/-- The first offending field of a specification (08_stream R199, R201, R209 to R213, R218; 16_mesh R373; 18_bucket R399; 00_scope
R460), for SOPEN or for a copy. What R399 checks against a table descriptor is checked with it. A field within PARAM, an extent or a stride, is
charged to the 8-byte word of PARAM in which it stands, at 0x28, 0x30 or 0x38 (DESIGN CHOICE, log 98). The bits of PARAM that R212 and R213 do not
name shall be zero (DESIGN CHOICE, log 110), as shall the words of PARAM that a LINEAR specification with a microscaling format has no use for (DESIGN
CHOICE, log 111). -/
def specBadField (p : List Word) (copy : Bool) : Option Nat :=
  let k := specKind p
  let nd := sNdim p
  let w := (srcFmt p).width
  let strides := (sP30 p).toNat + (sP38 p).toNat * 2 ^ 64
  let checks : List (Nat × Bool) :=
    [(0x00, wbits (sHdr p) 63 30 == 0 && wbits (sHdr p) 15 13 == 0 && wbits (sHdr p) 7 7 == 0 && decide (sSswz p ≤ 4) &&
        decide (sDswz p ≤ 4) && (sCw p || !sUie p) && kindAccepts k (sFmt p) && (if k = 1 then decide (nd ≤ 4) else nd == 0) &&
        (if copy then k != 5 && k != 6 && kindAccepts k (sDfmt p) && (k != 7 || sDfmt p == sFmt p)
         else k != 7 && sDfmt p == 0 && !sCw p)),
     (0x08, k != 6 || sSrc p == 0),
     (0x10, copy || sDst p == 0),
     (0x18, k == 5 || k == 6 || !((srcFmt p).isMx || (copy && (dstFmt p).isMx)) || sCount p % 32 == 0),
     (0x18, k != 1 || decide (8 ≤ w) || sCount p * w % 8 == 0),
     (0x20, wbits (sGuard p) 2 0 == 0),
     (0x28, k != 0 || (srcFmt p).isMx || sP28 p == 0),
     (0x28, k != 1 || (sP28 p).toNat / 2 ^ (16 * nd) == 0),
     (0x28, k != 6 || wbits (sP28 p) 5 0 == 0),
     (0x30, k != 0 || (copy && (dstFmt p).isMx) || sP30 p == 0),
     (0x30, k != 1 || strides % 2 ^ 64 / 2 ^ (32 * nd) == 0),
     (0x30, k != 2 || wbits (sP30 p) 63 1 == 0),
     (0x30, k != 6 || (wbits (sP30 p) 63 25 == 0 && wbits (sP30 p) 21 20 != 3 && (wbits (sP30 p) 21 20 != 0 || sFmt p == 0x16))),
     (0x38, k != 0 || sP38 p == 0),
     (0x38, k != 1 || strides / 2 ^ (max 64 (32 * nd)) == 0),
     (0x38, k != 2 || sP38 p == 0),
     (0x38, k != 3 || (wbits (sP38 p) 63 33 == 0 && ((sP38 p).getLsbD 32 || sCount p == 0))),
     (0x38, k != 4 || wbits (sP38 p) 63 1 == 0),
     (0x38, k != 5 || (wbits (sP38 p) 63 4 == 0 && wbits (sP38 p) 1 0 != 3 &&
        sFmt p == (if wbits (sP38 p) 1 0 = 0 then 0x17 else 0x16))),
     (0x38, k != 6 || sP38 p == 0),
     (0x38, k != 7 || (wbits (sP38 p) 63 1 == 0 && (!(sP38 p).getLsbD 0 || sCount p % 4 == 0)))]
  (checks.find? fun c => !c.2).map (·.1)

/-- The status of an engine access that fails Probe (08_stream R215, R217): a translation failure posts a pager request. -/
def engineMiss (s : State) (ag : Agent) (m : Miss) : Nat × State :=
  if m.why = 0 then (1, pagerPost s ag.asid m.page m.size 0) else (2, s)

/-- A scratchpad key under a swizzle mode (08_stream R224). -/
def swizzleKey (mode key : Nat) : Nat :=
  if isPad key then
    let off := key - Config.padKey
    let b := off / 64 % 16
    key - b * 64 + (b ^^^ (off / 1024 % 16 &&& (2 ^ mode - 1))) * 64
  else key

/-- A read of n bytes under a swizzle mode (08_stream R224), at an address that passes Probe. -/
def readSw (s : State) (ag : Agent) (va n mode : Nat) : Got :=
  if mode = 0 ∨ inWindow s ag.cluster va = false then readVa s ag va n
  else
    (List.range n).foldl (fun g i =>
      match checkAddr g.st ag (va + i) .read with
      | .error _ => g
      | .ok h =>
        let r := readKey g.st (swizzleKey mode h.key) 1
        ⟨g.bytes ++ r.bytes, lowerTag g.poison r.poison, r.st⟩) ⟨[], none, s⟩

/-- A write of bytes under a swizzle mode (08_stream R224), at an address that passes Probe for write. -/
def writeSw (s : State) (q : Home) (ag : Agent) (va : Nat) (bytes : List Byte) (p : Option PTag) (mode : Nat) : State :=
  if mode = 0 ∨ inWindow s ag.cluster va = false then writeVa s q ag va bytes p
  else
    (List.range bytes.length).foldl (fun st i =>
      match checkAddr st ag (va + i) .write with
      | .error _ => st
      | .ok h => writeKey st q ag (swizzleKey mode h.key) [bytes.getD i 0] p) s

/-- No status of R217: a read waits behind the traffic of a link (20_link R431), and its work is tried again. -/
def heldStatus : Nat := 0x80

/-- An engine's read of n bytes, or the status with which its work stops (08_stream R217) or waits. -/
def engRead (s : State) (ag : Agent) (va n mode : Nat) : Except (Nat × State) Got :=
  match probeRange s ag .read va n with
  | m :: _ => .error (engineMiss s ag m)
  | [] =>
    let h := readHolds s ag va n
    if h.isEmpty then .ok (readSw s ag va n mode) else .error (heldStatus, holdReads s h)

/-- What a stream gives next: an element, a metadata halfword that DECODE reads between elements (R213), a stop, a page that fails Probe, a read that
waits for a link (20_link R431), or poison in what it reads as control, which is a sink (19_shroud R412) (DEDUCED, log 66). -/
inductive Fetch where
  | elem (e : Element) (c : StreamCur) (s : State)
  | metadata (md : Nat) (c : StreamCur) (s : State)
  | stop (status : Nat) (inB : Bool) (s : State)
  | miss (m : Miss) (s : State)
  | held (s : State)
  | sink (t : PTag) (s : State)

/-- A stream's read of n bytes, or what ends its fetch (08_stream R217; 20_link R431). -/
def streamRead (s : State) (ag : Agent) (va n mode : Nat) : Except Fetch Got :=
  match probeRange s ag .read va n with
  | m :: _ => .error (.miss m s)
  | [] =>
    let h := readHolds s ag va n
    if h.isEmpty then .ok (readSw s ag va n mode) else .error (.held (holdReads s h))

/-- A read of control data by an engine: its number, or the end of the fetch. -/
def engControl (s : State) (ag : Agent) (va n mode : Nat) (k : Nat → State → Fetch) : Fetch :=
  match streamRead s ag va n mode with
  | .error f => f
  | .ok g =>
    match g.poison with
    | some t => .sink t g.st
    | none => k (leNat g.bytes) g.st

/-- An element of w bits at a bit offset from an address (06_vector_access R162), with the scale byte at another address. -/
def fetchAt (s : State) (ag : Agent) (p : List Word) (base : Word) (bit : Nat) (scale : Option Word) (c : StreamCur) : Fetch :=
  let w := (srcFmt p).width
  let va := (base + BitVec.ofNat 64 (bit / 8)).toNat
  match streamRead s ag va ((bit % 8 + w + 7) / 8) (sSswz p) with
  | .error f => f
  | .ok g =>
    let bits := leNat g.bytes / 2 ^ (bit % 8) % 2 ^ w
    match scale with
    | none => .elem ⟨BitVec.ofNat 64 (if g.poison.isSome then 0 else bits), g.poison, 127⟩ { c with n := c.n + 1 } g.st
    | some a =>
      match streamRead g.st ag a.toNat 1 (sSswz p) with
      | .error f => f
      | .ok h =>
        let sc := leNat h.bytes
        let zero := sZb p && sc == 0 && h.poison.isNone
        let t := if zero then none else lowerTag g.poison h.poison
        .elem ⟨BitVec.ofNat 64 (if t.isSome then 0 else bits), t, sc⟩ { c with n := c.n + 1 } h.st

/-- The next element of a LINEAR stream (08_stream R209). -/
def nextLinear (s : State) (ag : Agent) (p : List Word) (c : StreamCur) : Fetch :=
  if sCount p ≤ c.n then .stop 0 false s
  else
    let sc := if (srcFmt p).isMx then some (sP28 p + BitVec.ofNat 64 (c.n / 32)) else none
    fetchAt s ag p (sSrc p) (c.n * (srcFmt p).width) sc c

/-- Extent and signed stride of dimension d ≥ 1 of a TENSOR (08_stream R209). -/
def tensorExtent (p : List Word) (d : Nat) : Nat := (sP28 p).toNat / 2 ^ (16 * (d - 1)) % 2 ^ 16
def tensorStride (p : List Word) (d : Nat) : Int :=
  signedOf 32 (((sP30 p).toNat + (sP38 p).toNat * 2 ^ 64) / 2 ^ (32 * (d - 1)) % 2 ^ 32)

/-- The byte offset of the row of a TENSOR that holds row number r, over dimensions d to d + n − 1 (08_stream R209). -/
def tensorOffset (p : List Word) : Nat → Nat → Nat → Int
  | 0, _, _ => 0
  | n + 1, d, r =>
    let e := tensorExtent p d
    (if e = 0 then 0 else (r % e : Nat) * tensorStride p d) + tensorOffset p n (d + 1) (if e = 0 then 0 else r / e)

/-- The elements of a TENSOR (08_stream R209). -/
def tensorCount (p : List Word) : Nat := (List.range (sNdim p)).foldl (fun n d => n * tensorExtent p (d + 1)) (sCount p)

/-- The next element of a TENSOR stream (08_stream R209). -/
def nextTensor (s : State) (ag : Agent) (p : List Word) (c : StreamCur) : Fetch :=
  if tensorCount p ≤ c.n then .stop 0 false s
  else
    let row := sSrc p + BitVec.ofInt 64 (tensorOffset p (sNdim p) 1 (c.n / sCount p))
    fetchAt s ag p row (c.n % sCount p * (srcFmt p).width) none c

/-- The next element of a GATHER stream (08_stream R210). -/
def nextGather (s : State) (ag : Agent) (p : List Word) (c : StreamCur) : Fetch :=
  if sCount p ≤ c.n then .stop 0 false s
  else
    let n := if (sP30 p).getLsbD 0 then 8 else 4
    let size := (srcFmt p).width / 8
    engControl s ag (sP28 p + BitVec.ofNat 64 (c.n * n)).toNat n (sSswz p) fun i s1 =>
      let a := sSrc p + BitVec.ofNat 64 (i * size)
      if a.toNat % size ≠ 0 then .stop 6 false s1 else fetchAt s1 ag p a 0 none c

/-- A coordinate word, checked against its predecessor (08_stream R211). A poisoned place gives a poisoned element. -/
def coordWord (s : State) (ag : Agent) (p : List Word) (row : Nat) (rp : Option PTag) (j : Nat) (c : StreamCur) : Fetch :=
  match streamRead s ag (sP30 p + BitVec.ofNat 64 (4 * j)).toNat 4 (sSswz p) with
  | .error f => f
  | .ok g =>
    let w := row * 2 ^ 32 + leNat g.bytes
    match lowerTag rp g.poison with
    | some t => .elem ⟨0, some t, 127⟩ { c with n := c.n + 1 } g.st
    | none =>
      if (match c.ka with | some k => decide (w ≤ k) | none => false) then .stop 3 false g.st
      else .elem ⟨BitVec.ofNat 64 w, none, 127⟩ { c with n := c.n + 1, ka := some w } g.st

/-- The next element of a CSR walk, over the rows that remain (08_stream R211): a is the row, b the place in it. -/
def nextCsr (ag : Agent) (p : List Word) : Nat → State → StreamCur → Fetch
  | 0, s, _ => .stop 0 false s
  | n + 1, s, c =>
    engControl s ag (sP28 p + BitVec.ofNat 64 (4 * c.a)).toNat 4 (sSswz p) fun p0 s1 =>
      engControl s1 ag (sP28 p + BitVec.ofNat 64 (4 * (c.a + 1))).toNat 4 (sSswz p) fun p1 s2 =>
        if p1 < p0 then .stop 3 false s2
        else if p0 + c.b < p1 then coordWord s2 ag p c.a none (p0 + c.b) { c with b := c.b + 1 }
        else nextCsr ag p n s2 { c with a := c.a + 1, b := 0 }

/-- The next element of a COORD stream (08_stream R211). -/
def nextCoord (s : State) (ag : Agent) (p : List Word) (c : StreamCur) : Fetch :=
  if (sP38 p).getLsbD 32 then
    if sCount p ≤ c.n then .stop 0 false s
    else
      match streamRead s ag (sP28 p + BitVec.ofNat 64 (4 * c.n)).toNat 4 (sSswz p) with
      | .error f => f
      | .ok g => coordWord g.st ag p (leNat g.bytes) g.poison c.n c
  else nextCsr ag p (wbits (sP38 p) 31 0 - c.a) s c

···

Go through the listing and copy each line that includes the string "sCount".

**Task response**
     (0x18, k == 5 || k == 6 || !((srcFmt p).isMx || (copy && (dstFmt p).isMx)) || sCount p % 32 == 0),
     (0x18, k != 1 || decide (8 ≤ w) || sCount p * w % 8 == 0),
     (0x38, k != 3 || (wbits (sP38 p) 63 33 == 0 && ((sP38 p).getLsbD 32 || sCount p == 0))),
     (0x38, k != 7 || (wbits (sP38 p) 63 1 == 0 && (!(sP38 p).getLsbD 0 || sCount p % 4 == 0)))]
  if sCount p ≤ c.n then .stop 0 false s
def tensorCount (p : List Word) : Nat := (List.range (sNdim p)).foldl (fun n d => n * tensorExtent p (d + 1)) (sCount p)
    let row := sSrc p + BitVec.ofInt 64 (tensorOffset p (sNdim p) 1 (c.n / sCount p))
    fetchAt s ag p row (c.n % sCount p * (srcFmt p).width) none c
  if sCount p ≤ c.n then .stop 0 false s
    if sCount p ≤ c.n then .stop 0 false s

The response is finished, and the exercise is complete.